I’ve been around my wife, Sally, when she’s with her sisters. My
first thoughts are usually:
A. I would never tell anybody that!
B. Why can’t I invent a secret dance that makes me magically
disappear?
Of course, girls are just as amazed that guys can spend hours
together and barely talk—yet bond. “Meaningful conversation”
might equal, “The Steelers defense looks tired.”
The difference is, for many girls, talking equals having fun. Sally
recently spent a weekend with some girlfriends, and they stayed
up past 3 a.m.—talking. At 3 a.m. a group of guys would:
A. Be watching a brainless movie where someone sits in goo,
keeps falling off a roof or accidentally drives home with a
walrus.
B. Resemble an explosion at the crash test dummy factory.
C. Communicate using only body noises.
Some girls are like Relationship Olympians even when they’re
alone! Sally’s youngest sister can check two e-mail addresses,
text, chat with “friends” on Facebook, talk on the phone and
keep 45 different IM windows open at the same time.

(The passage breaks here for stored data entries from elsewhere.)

-- ==== Sys2Proof/Laws/Decode.lean ====
section
/-! SUPPORT. The decoder and the encoder, field by field: what each field of an encoded command is,
that the fields of a word give the word back, and the cases of `decode`. -/

namespace Sys2Proof

/-- An integer in the range of an s`w` operand is read back from its two's complement. -/
theorem toInt_ofInt_of_inSigned {w : Nat} (h : 0 < w) {z : Int} (hz : inSigned w z = true) :
    (BitVec.ofInt w z).toInt = z := by
  simp only [inSigned, Bool.and_eq_true, decide_eq_true_eq] at hz
  obtain ⟨v, rfl⟩ : ∃ v, w = v + 1 := ⟨w - 1, by omega⟩
  rw [BitVec.toInt_ofInt]
  apply Int.bmod_eq_of_le <;>
  · simp only [Nat.add_sub_cancel] at hz
    push_cast
    rw [pow_succ]
    omega

/-- What two's complement reads is in range. -/
theorem inSigned_toInt {w : Nat} (x : BitVec w) : inSigned w x.toInt = true := by
  have h1 := BitVec.le_toInt x
  have h2 := BitVec.toInt_lt (x := x)
  simp only [inSigned, Bool.and_eq_true, decide_eq_true_eq]
  exact ⟨h1, h2⟩

/-! ### Formats C and D (30_encoding.md R84, R86) -/

@[simp] theorem bits_encodeWide_op (op : BitVec 4) (z : Int) :
    bits (encodeWide op z) 60 4 = op := by
  unfold bits encodeWide
  apply BitVec.eq_of_getLsbD_eq
  intro i hi
  simp only [BitVec.getLsbD_extractLsb', BitVec.getLsbD_append]
  grind

@[simp] theorem bits_encodeWide_zero (op : BitVec 4) (z : Int) :
    bits (encodeWide op z) 32 28 = 0 := by
  unfold bits encodeWide
  apply BitVec.eq_of_getLsbD_eq
  intro i hi
  simp only [BitVec.getLsbD_extractLsb', BitVec.getLsbD_append, BitVec.getLsbD_zero]
  grind

@[simp] theorem bits_encodeWide_operand (op : BitVec 4) (z : Int) :
    bits (encodeWide op z) 0 32 = BitVec.ofInt 32 z := by
  unfold bits encodeWide
  apply BitVec.eq_of_getLsbD_eq
  intro i hi
  simp only [BitVec.getLsbD_extractLsb', BitVec.getLsbD_append]
  grind

/-- A word of format C or D is the encoding of its operand. -/
theorem encodeWide_of_bits (w : CmdWord) (op : BitVec 4) (h : bits w 60 4 = op)
    (hz : bits w 32 28 = 0) : encodeWide op (bits w 0 32).toInt = w := by
  rw [encodeWide, BitVec.ofInt_toInt]
  apply BitVec.eq_of_getLsbD_eq
  intro i hi
  have h1 := congrArg (fun x => BitVec.getLsbD x (i - 60)) h
  have h2 := congrArg (fun x => BitVec.getLsbD x (i - 32)) hz
  simp only [bits, BitVec.getLsbD_extractLsb', BitVec.getLsbD_append, BitVec.getLsbD_zero] at *
  grind

/-- Formats C and D as a number (30_encoding.md R95). -/
theorem encodeWide_eq_ofNat (op : BitVec 4) (z : Int) :
    encodeWide op z = BitVec.ofNat 64 (op.toNat <<< 60 ||| (z % 2 ^ 32).toNat) := by
  apply BitVec.eq_of_toNat_eq
  have hz : (z % 2 ^ 32).toNat < 2 ^ 32 := by omega
  have h : (op.toNat <<< 60 ||| (z % 2 ^ 32).toNat) < 2 ^ 64 := by
    apply Nat.or_lt_two_pow
    · rw [Nat.shiftLeft_eq]; have := op.isLt; omega
    · omega
  simp only [encodeWide, BitVec.toNat_append, BitVec.toNat_ofNat, BitVec.toNat_ofInt]
  rw [Nat.mod_eq_of_lt h]
  simp [← Nat.shiftLeft_add]

/-! ### Format S (30_encoding.md R85) -/

section
variable (p : BitVec 4) (v : Work) (n : Int) (r : Bool)

@[simp] theorem bits_encodeSend_op : bits (encodeSend p v n r) 60 4 = 0x2#4 := by
  unfold bits encodeSend
  apply BitVec.eq_of_getLsbD_eq
  intro i hi
  simp only [BitVec.getLsbD_extractLsb', BitVec.getLsbD_append]
  grind

@[simp] theorem bits_encodeSend_proto : bits (encodeSend p v n r) 56 4 = p := by
  unfold bits encodeSend
  apply BitVec.eq_of_getLsbD_eq
  intro i hi
  simp only [BitVec.getLsbD_extractLsb', BitVec.getLsbD_append]
  grind

@[simp] theorem bits_encodeSend_zeroA : bits (encodeSend p v n r) 49 7 = 0 := by
  unfold bits encodeSend
  apply BitVec.eq_of_getLsbD_eq
  intro i hi
  simp only [BitVec.getLsbD_extractLsb', BitVec.getLsbD_append, BitVec.getLsbD_zero]
  grind

@[simp] theorem getLsbD_encodeSend_repeat : (encodeSend p v n r).getLsbD 48 = r := by
  simp only [encodeSend, BitVec.getLsbD_append, BitVec.getLsbD_ofBool]
  grind

@[simp] theorem bits_encodeSend_nbits : bits (encodeSend p v n r) 40 8 = BitVec.ofInt 8 n := by
  unfold bits encodeSend
  apply BitVec.eq_of_getLsbD_eq
  intro i hi
  simp only [BitVec.getLsbD_extractLsb', BitVec.getLsbD_append]
  grind

@[simp] theorem bits_encodeSend_zeroB : bits (encodeSend p v n r) 32 8 = 0 := by
  unfold bits encodeSend
  apply BitVec.eq_of_getLsbD_eq
  intro i hi
  simp only [BitVec.getLsbD_extractLsb', BitVec.getLsbD_append, BitVec.getLsbD_zero]
  grind

@[simp] theorem bits_encodeSend_value : bits (encodeSend p v n r) 0 32 = v := by
  unfold bits encodeSend
  apply BitVec.eq_of_getLsbD_eq
  intro i hi
  simp only [BitVec.getLsbD_extractLsb', BitVec.getLsbD_append]
  grind

end

/-- A word of format S is the encoding of its operands. -/
theorem encodeSend_of_bits (w : CmdWord) (h : bits w 60 4 = 0x2#4) (ha : bits w 49 7 = 0)
    (hb : bits w 32 8 = 0) :
    encodeSend (bits w 56 4) (bits w 0 32) (bits w 40 8).toInt (w.getLsbD 48) = w := by
  rw [encodeSend, BitVec.ofInt_toInt]
  apply BitVec.eq_of_getLsbD_eq
  intro i hi
  have h1 := congrArg (fun x => BitVec.getLsbD x (i - 60)) h
  have h2 := congrArg (fun x => BitVec.getLsbD x (i - 49)) ha
  have h3 := congrArg (fun x => BitVec.getLsbD x (i - 32)) hb
  have h4 : i - 32 - 8 - 8 < 1 → 48 ≤ i → i = 48 := by omega
  simp only [bits, BitVec.getLsbD_extractLsb', BitVec.getLsbD_append, BitVec.getLsbD_zero,
    BitVec.getLsbD_ofBool] at *
  grind

/-! ### The masks of the opcode map -/

/-- A word matches the mask of formats C and D (30_encoding.md R88). -/
theorem and_mask_wide (w : CmdWord) (op : BitVec 4) :
    w &&& 0xFFFFFFFF00000000 = (op ++ 0#60) ↔ bits w 60 4 = op ∧ bits w 32 28 = 0 := by
  rw [show (0xFFFFFFFF00000000 : CmdWord) = BitVec.allOnes 32 ++ 0#32 by decide]
  simp only [BitVec.eq_of_getLsbD_eq_iff, bits, BitVec.getLsbD_and, BitVec.getLsbD_extractLsb', BitVec.getLsbD_append, BitVec.getLsbD_zero, BitVec.getLsbD_allOnes]
  constructor
  · intro h
    refine ⟨fun i hi => ?_, fun i hi => ?_⟩
    · have := h (60 + i) (by omega)
      grind
    · have := h (32 + i) (by omega)
      grind
  · rintro ⟨h1, h2⟩ i hi
    have a := h1 (i - 60)
    have b := h2 (i - 32)
    grind
/-- A word matches SEND's row (30_encoding.md R88). -/
theorem and_mask_send (w : CmdWord) :
    w &&& 0xF0FE00FF00000000 = 0x2000000000000000 ↔ bits w 60 4 = 0x2#4 ∧ bits w 49 7 = 0 ∧ bits w 32 8 = 0 := by
  rw [show (0xF0FE00FF00000000 : CmdWord) = BitVec.allOnes 4 ++ 0#4 ++ BitVec.allOnes 7 ++ 0#9 ++ BitVec.allOnes 8 ++ 0#32 by decide]
  rw [show (0x2000000000000000 : CmdWord) = 0x2#4 ++ 0#60 by decide]
  simp only [BitVec.eq_of_getLsbD_eq_iff, bits, BitVec.getLsbD_and, BitVec.getLsbD_extractLsb', BitVec.getLsbD_append, BitVec.getLsbD_zero, BitVec.getLsbD_allOnes]
  constructor
  · intro h
    refine ⟨fun i hi => ?_, fun i hi => ?_, fun i hi => ?_⟩
    · have := h (60 + i) (by omega)
      grind
    · have := h (49 + i) (by omega)
      grind
    · have := h (32 + i) (by omega)
      grind
  · rintro ⟨h1, h2, h3⟩ i hi
    have a := h1 (i - 60)
    have b := h2 (i - 49)
    have c := h3 (i - 32)
    grind

/-! ### The decoder -/

/-- What a word that decodes looks like: one of the four formats, its operands in place. -/
theorem decode_cases {w : CmdWord} {i : Instr} (h : decode w = some i) :
    (bits w 60 4 = 0x1#4 ∧ bits w 32 28 = 0 ∧ i = .cfg (bits w 0 32).toInt) ∨
    (bits w 60 4 = 0x2#4 ∧ bits w 49 7 = 0 ∧ bits w 32 8 = 0 ∧
      i = .send (bits w 56 4) (bits w 0 32) (bits w 40 8).toInt (w.getLsbD 48)) ∨
    (bits w 60 4 = 0x3#4 ∧ bits w 32 28 = 0 ∧ i = .mark (bits w 0 32).toInt) ∨
    (bits w 60 4 = 0x4#4 ∧ bits w 32 28 = 0 ∧ i = .space (bits w 0 32).toInt) := by
  unfold decode at h
  split_ifs at h with h1 hz h2 hz h3 hz h4 hz <;> simp_all

/-- A decoded command is well-formed. -/
theorem wellFormed_of_decode {w : CmdWord} {i : Instr} (h : decode w = some i) :
    i.wellFormed = true := by
  rcases decode_cases h with ⟨-, -, rfl⟩ | ⟨-, -, -, rfl⟩ | ⟨-, -, rfl⟩ | ⟨-, -, rfl⟩ <;>
    exact inSigned_toInt _

end Sys2Proof
end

God created all of us for relationship, but we definitely don’t
build them the same way.
Sure, I enjoy deep conversations, but after a while I drift into this
dream where I have to fight a room full of sports’ mascots. Hey,
I bet there’s a quiz about daydreaming. I might learn something
I can share with my friends! On second thought, I’ll give it to
Sally, and she can take it.
* Many guys won’t be able to explain their dream wedding, even
while it’s happening.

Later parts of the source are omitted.